WORKING DATA below:

-- ==== Sys2Proof/Laws/DoesEvents.lean ====
section
/-!
SUPPORT. What each operation of Sys2Proof/Machine/Events.lean can do (see Sys2Proof/Laws/Does.lean).
-/
namespace Sys2Proof.Machine
set_option linter.all false
set_option linter.tactic.unusedName false
theorem State.timerEn_does (s : State) (n : Fin 4) (en : Bool) : Does 0x800002 s (State.timerEn s n en) := by
  unfold State.timerEn
  repeat' first
    | with_reducible assumption
    | with_reducible exact Does.refl _ _
    | with_reducible rfl
    | decide
    | (extract_lets +onlyGivenNames u; (with_reducible refine Does.cutAt u ?_ (fun _ => ?_); revert u; with_reducible refine Does.here ?_; rotate_left); revert u; intro _ _; rotate_right)
    | (extract_lets +onlyGivenNames u; clear_value u; revert u; intro _)
    | with_reducible apply Does.ite
    | with_reducible apply Does.setBit
    | (rw [pageBit_perTmrCtrl (by first | omega | decide | exact Nat.lt_of_lt_of_le (portIdx_lt _) (by decide) | exact Nat.lt_of_lt_of_le (bufIdx_lt _) (by decide) | exact Nat.lt_of_lt_of_le (b2n_lt _) (by decide) | exact Nat.lt_of_lt_of_le (Fin.isLt _) (by decide))]; decide)
    | split
    | with_reducible apply Does.andThen Does.upd_per

theorem State.keepLine_does (s : State) (i : Nat) : Does 0x240000 s (State.keepLine s i) := by
  unfold State.keepLine
  repeat' first
    | with_reducible assumption
    | with_reducible exact Does.refl _ _
    | with_reducible rfl
    | decide
    | (extract_lets +onlyGivenNames u; (with_reducible refine Does.cutAt u ?_ (fun _ => ?_); revert u; with_reducible refine Does.here ?_; rotate_left); revert u; intro _ _; rotate_right)
    | (extract_lets +onlyGivenNames u; clear_value u; revert u; intro _)
    | with_reducible apply Does.andThen (State.keepDriven_does _ _)
    | split

theorem State.outTask_does (s : State) (i : Nat) : Does 0x240000 s (State.outTask s i) := by
  unfold State.outTask
  repeat' first
    | with_reducible assumption
    | with_reducible exact Does.refl _ _
    | with_reducible rfl
    | decide
    | (extract_lets +onlyGivenNames u; (with_reducible refine Does.cutAt u ?_ (fun _ => ?_); revert u; with_reducible refine Does.here ?_; rotate_left); revert u; intro _ _; rotate_right)
    | (extract_lets +onlyGivenNames u; clear_value u; revert u; intro _)
    | with_reducible apply Does.ite
    | with_reducible apply Does.andThen (State.keepLine_does _ _)
    | split
    | with_reducible apply Does.andThen Does.upd_pins

theorem State.task_does (s : State) (k : Nat) : Does 0x40dac420f s (State.task s k) := by
  unfold State.task
  repeat' first
    | with_reducible assumption
    | with_reducible exact Does.refl _ _
    | with_reducible rfl
    | decide
    | (extract_lets +onlyGivenNames u; (with_reducible refine Does.cutAt u ?_ (fun _ => ?_); revert u; with_reducible refine Does.here ?_; rotate_left); revert u; intro _ _; rotate_right)
    | (extract_lets +onlyGivenNames u; clear_value u; revert u; intro _)
    | with_reducible apply Does.ite
    | with_reducible apply Does.andThen (State.launchReq_does _ _)
    | with_reducible apply Does.andThen (State.fixReadyReq_does _ _)
    | with_reducible apply Does.andThen (State.closeReq_does _ _)
    | with_reducible apply Does.andThen (State.capTrig_does _ _)
    | with_reducible apply Does.andThen (State.capFreeze_does _)
    | with_reducible apply Does.andThen (State.timerEn_does _ _ _)
    | with_reducible apply Does.andThen (State.serGo_does _ _)
    | with_reducible apply Does.andThen (State.outTask_does _ _)
    | with_reducible apply Does.andThen (State.plotEvent_does _ _)
    | with_reducible apply Does.andThen (State.raiseLine_does _ _ _)
    | with_reducible apply Does.andThen (State.toBridge_does _ _)
    | with_reducible apply Does.andThen (State.fire_does _ _)
    | split

theorem State.evtErr_does (s : State) : Does 0x200000000 s (State.evtErr s) := by
  unfold State.evtErr
  repeat' first
    | with_reducible assumption
    | with_reducible exact Does.refl _ _
    | with_reducible rfl
    | decide
    | (extract_lets +onlyGivenNames u; (with_reducible refine Does.cutAt u ?_ (fun _ => ?_); revert u; with_reducible refine Does.here ?_; rotate_left); revert u; intro _ _; rotate_right)
    | (extract_lets +onlyGivenNames u; clear_value u; revert u; intro _)
    | with_reducible apply Does.setBit
    | split

theorem State.subscribe_does (s : State) (k : Nat) (v : Nat) : Does 0x200000000 s (State.subscribe s k v) := by
  unfold State.subscribe
  repeat' first
    | with_reducible assumption
    | with_reducible exact Does.refl _ _
    | with_reducible rfl
    | decide
    | (extract_lets +onlyGivenNames u; (with_reducible refine Does.cutAt u ?_ (fun _ => ?_); revert u; with_reducible refine Does.here ?_; rotate_left); revert u; intro _ _; rotate_right)
    | (extract_lets +onlyGivenNames u; clear_value u; revert u; intro _)
    | with_reducible apply Does.ite
    | with_reducible apply Does.andThen (State.evtErr_does _)
    | with_reducible apply Does.wr
    | (rw [pageBit_evtTsub trivial]; decide)
    | split

theorem execSubscriptionWrite_does (k : Fin 280) (v : Word) (s : State) : DoesOut 0x200000000 s (execSubscriptionWrite k v s) := by
  unfold execSubscriptionWrite
  repeat' first
    | with_reducible assumption
    | with_reducible exact Does.refl _ _
    | with_reducible rfl
    | decide
    | (extract_lets +onlyGivenNames u; (with_reducible refine DoesOut.cutAt u ?_ (fun _ => ?_); revert u; with_reducible refine Does.here ?_; rotate_left); revert u; intro _ _; rotate_right)
    | (extract_lets +onlyGivenNames u; (with_reducible refine Does.cutAt u ?_ (fun _ => ?_); revert u; with_reducible refine Does.here ?_; rotate_left); revert u; intro _ _; rotate_right)
    | (extract_lets +onlyGivenNames u; clear_value u; revert u; intro _)
    | with_reducible apply DoesOut.next
    | with_reducible apply DoesOut.ite
    | with_reducible apply Does.ite
    | with_reducible apply Does.andThen (State.subscribe_does _ _ _)
    | split

theorem State.chanConfig_does (s : State) (c : Nat) (v : Nat) : Does 0x200000000 s (State.chanConfig s c v) := by
  unfold State.chanConfig
  repeat' first
    | with_reducible assumption
    | with_reducible exact Does.refl _ _
    | with_reducible rfl
    | decide
    | (extract_lets +onlyGivenNames u; (with_reducible refine Does.cutAt u ?_ (fun _ => ?_); revert u; with_reducible refine Does.here ?_; rotate_left); revert u; intro _ _; rotate_right)
    | (extract_lets +onlyGivenNames u; clear_value u; revert u; intro _)
    | with_reducible apply Does.ite
    | with_reducible apply Does.andThen (State.evtErr_does _)
    | with_reducible apply Does.wr
    | (rw [pageBit_evtChcfg trivial]; decide)
    | split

End of WORKING DATA.

=== EXERCISE ===
A single number is the whole answer: how many lines in the entries hold the word "chanConfig".

=== RESPONSE TO THIS EXERCISE ===
2